Suggested Next Steps

  1. Re-read the three docs:

    • docs/RESUME.md
    • docs/CONTAINER_LIFECYCLE_HANDOFF.md
    • docs/MIGRATION_STATUS_REPORT.md
  2. Verify latest .198 state:

    • ssh -i /home/archipelago/.ssh/id_ed25519 -o StrictHostKeyChecking=no archipelago@192.168.1.198 'df -h / /var/lib/archipelago; systemctl is-active archipelago.service; systemctl is-active archipelago-doctor.timer 2>/dev/null || true; systemctl is-active archipelago-reconcile.timer 2>/dev/null || true; sha256sum /usr/local/bin/archipelago'
  3. Start Podman-store-risk review:

    • Search for image/store operations: image_exists, podman image, podman system, podman prune, volume prune.
    • Prefer targeted container status/API calls with timeouts.
    • Avoid new broad store commands.
  4. Continue release code-review/refactor cleanup.

  5. If approved, run backend-restart validation and then host-reboot validation.

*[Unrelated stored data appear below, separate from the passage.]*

/-- The pointer `P` moved by `inc` under the addressing mode `ml` (R245). -/
def modifyPtr (ml P : Nat) (inc : Int) : Except Nat Nat :=
  match bits ml 0 2 with
  | 0 => .ok (add32 P inc)
  | 1 =>
    let L := bits ml 2 20 * 4
    let base := P / 2 ^ ceilLog2 L * 2 ^ ceilLog2 L
    let t : Int := (P : Int) + inc
    if L < inc.natAbs then .error eStride
    else if (base : Int) + L ≤ t then .ok (ofSigned 32 (t - L))
    else if t < base then .ok (ofSigned 32 (t + L))
    else .ok (ofSigned 32 t)
  | 2 =>
    let lo := bits ml 2 5
    let hi := bits ml 7 5
    if hi < lo ∨ 27 < hi then .error eOpcode
    else
      let w := hi - lo + 1
      let f := revBits w ((revBits w (bits P lo w) + revBits w (bits (ofSigned 32 inc) lo w)) % 2 ^ w)
      .ok (P - bits P lo w * 2 ^ lo + f * 2 ^ lo)
  | _ => .error eOpcode

/-- What `mod` of an X or Y slot does to pointer `i` (R245). -/
def BerylBank.postModify (b : BerylBank) (i md size : Nat) : Except Nat (List (Nat × Nat)) :=
  let P := b.get (kP i)
  let N := s32 (b.get (kN i))
  match md with
  | 0 => .ok []
  | 1 => do return [(kP i, ← modifyPtr (b.get (kML i)) P size)]
  | 2 => do return [(kP i, ← modifyPtr (b.get (kML i)) P N)]
  | _ => .ok [(kP i, add32 P N)]

/-- What an X or Y slot addresses. -/
inductive BerTarget where
  /-- A byte of the slot's own memory, under memory * 2^20 + byte. -/
  | own (key : Nat)
  /-- A device address in a window. -/
  | window (addr : Nat)
deriving DecidableEq, Repr

/-- Bytes of a Beryl memory. -/
def berylSize (m : Nat) : Nat := if m = 2 then 0x10000 else 0x20000

/-- Whether a range of a memory has a byte in the part of the other context (R236, R257). -/
def State.berylForeign (s : State) (p bank m off len : Nat) : Bool :=
  let hi := min (off + len) (berylSize m)
  decide (off < hi) && if bank = 0 then decide (s.berylRadio p m < hi) else decide (off < s.berylRadio p m)

/-- Whether a bank may use a range of a memory: the radio bank the radio part, the other the rest (R236). -/
def State.berylPart (s : State) (p bank m off len : Nat) : Bool :=
  if bank = 0 then decide (off + len ≤ s.berylRadio p m) else decide (s.berylRadio p m ≤ off)

/-- The target of an access of `size` bytes at effective address `ea` in the slot of memory `m` (R244); the detail of an
access past a window is the index of the window's buffer (R102). -/
def State.berylTarget (s : State) (p bank : Nat) (b : BerylBank) (m ea size : Nat) (store : Bool) :
    Except Fail BerTarget :=
  let sp := bits ea 28 4
  let off := bits ea 0 28
  if ea % min size 64 ≠ 0 then .error (eAlign, 0)
  else if sp = 0 then
    if berylSize m < off + size then .error (eOob, 0)
    else if !s.berylPart p bank m off size then .error (ePerm, 0)
    else .ok (.own (m * 2 ^ 20 + off))
  else if 8 < sp then .error (eOob, 0)
  else match b.windows.getD (sp - 1) none with
    | none => .error (eOob, 0)
    | some w =>
      if w.length < off + size then .error (eOob, w.index)
      else if (if store then !w.wr else !w.rd) then .error (ePerm, 0)
      else .ok (.window (w.base + off))

/-- A fault that concerns no entry of the buffer table: its detail is zero (R102). -/
def plainFail {α : Type} : Except Nat α → Except Fail α
  | .error code => .error (code, 0)
  | .ok x => .ok x

/-! ### The machine that a bundle changes -/

/-- The Beryl of a core. -/
def State.beryl (s : State) (p : Nat) : BerylCore := (s.core p).beryl

/-- The state with it replaced. -/
def State.setBeryl (s : State) (p : Nat) (b : BerylCore) : State := s.setCore p { s.core p with beryl := b }

/-- A bank of a core, and the state with it replaced. -/
def State.berylBank (s : State) (p bank : Nat) : BerylBank :=
  if bank = 0 then (s.beryl p).bank0 else (s.beryl p).bank1
def State.setBank (s : State) (p bank : Nat) (b : BerylBank) : State :=
  s.setBeryl p (if bank = 0 then { s.beryl p with bank0 := b } else { s.beryl p with bank1 := b })

/-- The valid bit of the block of a byte of the Beryl memories (R237). -/
def blockOf (key : Nat) : Nat := key / 2 ^ 20 * 32 + key % 2 ^ 20 / 4096

/-- Whether a byte lies in a rental block that is not valid, and so reads as zero (R237). -/
def State.berylBlank (s : State) (p key : Nat) : Bool := s.berylRental p key && !bitOf (s.beryl p).valid (blockOf key)

/-- Bytes of the Beryl memories as they read. -/
def State.berylBytes (s : State) (p key n : Nat) : Bytes :=
  (List.range n).map fun i => if s.berylBlank p (key + i) then 0 else look 0 (s.beryl p).mem (key + i)

/-- Whether a range of a Beryl memory carries poison. -/
def State.berylTagged (s : State) (p key n : Nat) : Bool :=
  (s.beryl p).tags.any fun e => decide (key / 64 ≤ e.1) && decide (e.1 * 64 < key + n) && !s.berylBlank p (e.1 * 64)

/-- A rental block made valid: its bytes read as zero until they are written (R237). -/
def BerylCore.openBlock (b : BerylCore) (i : Nat) : BerylCore :=
  if bitOf b.valid i then b
  else { b with valid := b.valid ||| 2 ^ i
                mem := dropRange b.mem (blockKey i) 4096
                tags := dropRange b.tags (blockKey i / 64) 64 }

/-- The blocks that a range touches. -/
def blocksOf (key n : Nat) : List Nat :=
  if n = 0 then [] else (List.range (blockOf (key + n - 1) - blockOf key + 1)).map fun i => blockOf key + i

/-- Bytes written to a Beryl memory: the rental blocks that they touch become valid (R237); in X and Y memory `tag`
poisons the lines, and lines written whole without it are clean (R235). -/
def State.berylWrite (s : State) (p key : Nat) (bs : Bytes) (tag : Bool) : State :=
  let n := bs.length
  let b := if s.berylRental p key then (blocksOf key n).foldl BerylCore.openBlock (s.beryl p) else s.beryl p
  let mem := bs.zipIdx.foldl (fun m x => put 0 m (key + x.2) x.1) b.mem
  let ls := if n = 0 ∨ 2 * 2 ^ 20 ≤ key then []
    else (List.range ((key + n - 1) / 64 - key / 64 + 1)).map fun i => key / 64 + i
  let tags := ls.foldl (fun t l =>
    if tag then put false t l true
    else if key ≤ l * 64 ∧ l * 64 + 64 ≤ key + n then put false t l false
    else t) b.tags
  s.setBeryl p { b with mem := mem, tags := tags }

/-- The poison flag of a bank set (R260): counted when it was clear. -/
def State.berylPoison (s : State) (p bank slot : Nat) : State :=
  let b := s.berylBank p bank
  if b.poison then s
  else ((s.setBank p bank { b with poison := true }).count F.BER_FAULT_poison_sets p 1).setFld F.BER_FAULT_last_slot p slot

/-- The check of X or Y memory read at a key finds an error (R235, R260): one that cannot be corrected tags the line
and sets the flag. -/
def State.berylFound (s : State) (p bank slot key : Nat) : LineCheck → State
  | .clean => s
  | .correctable =>
    ((s.count F.BER_FAULT_corrected p 1).setFld F.BER_FAULT_last_slot p slot).correctedError p
  | .uncorrectable =>
    let s := s.setBeryl p { s.beryl p with tags := put false (s.beryl p).tags (key / 64) true }
    (((s.count F.BER_FAULT_uncorrected p 1).setFld F.BER_FAULT_last_slot p slot).uncorrectable p).berylPoison p bank slot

Current Release Readiness Estimate

  • Credible release candidate: closer now, roughly 87-91%.
  • Production-quality release developers will love: still closer to 73-79%.

The biggest improvement in the latest pass is that broad lifecycle is green again on the latest backend. The biggest remaining technical risk is Podman store/socket health.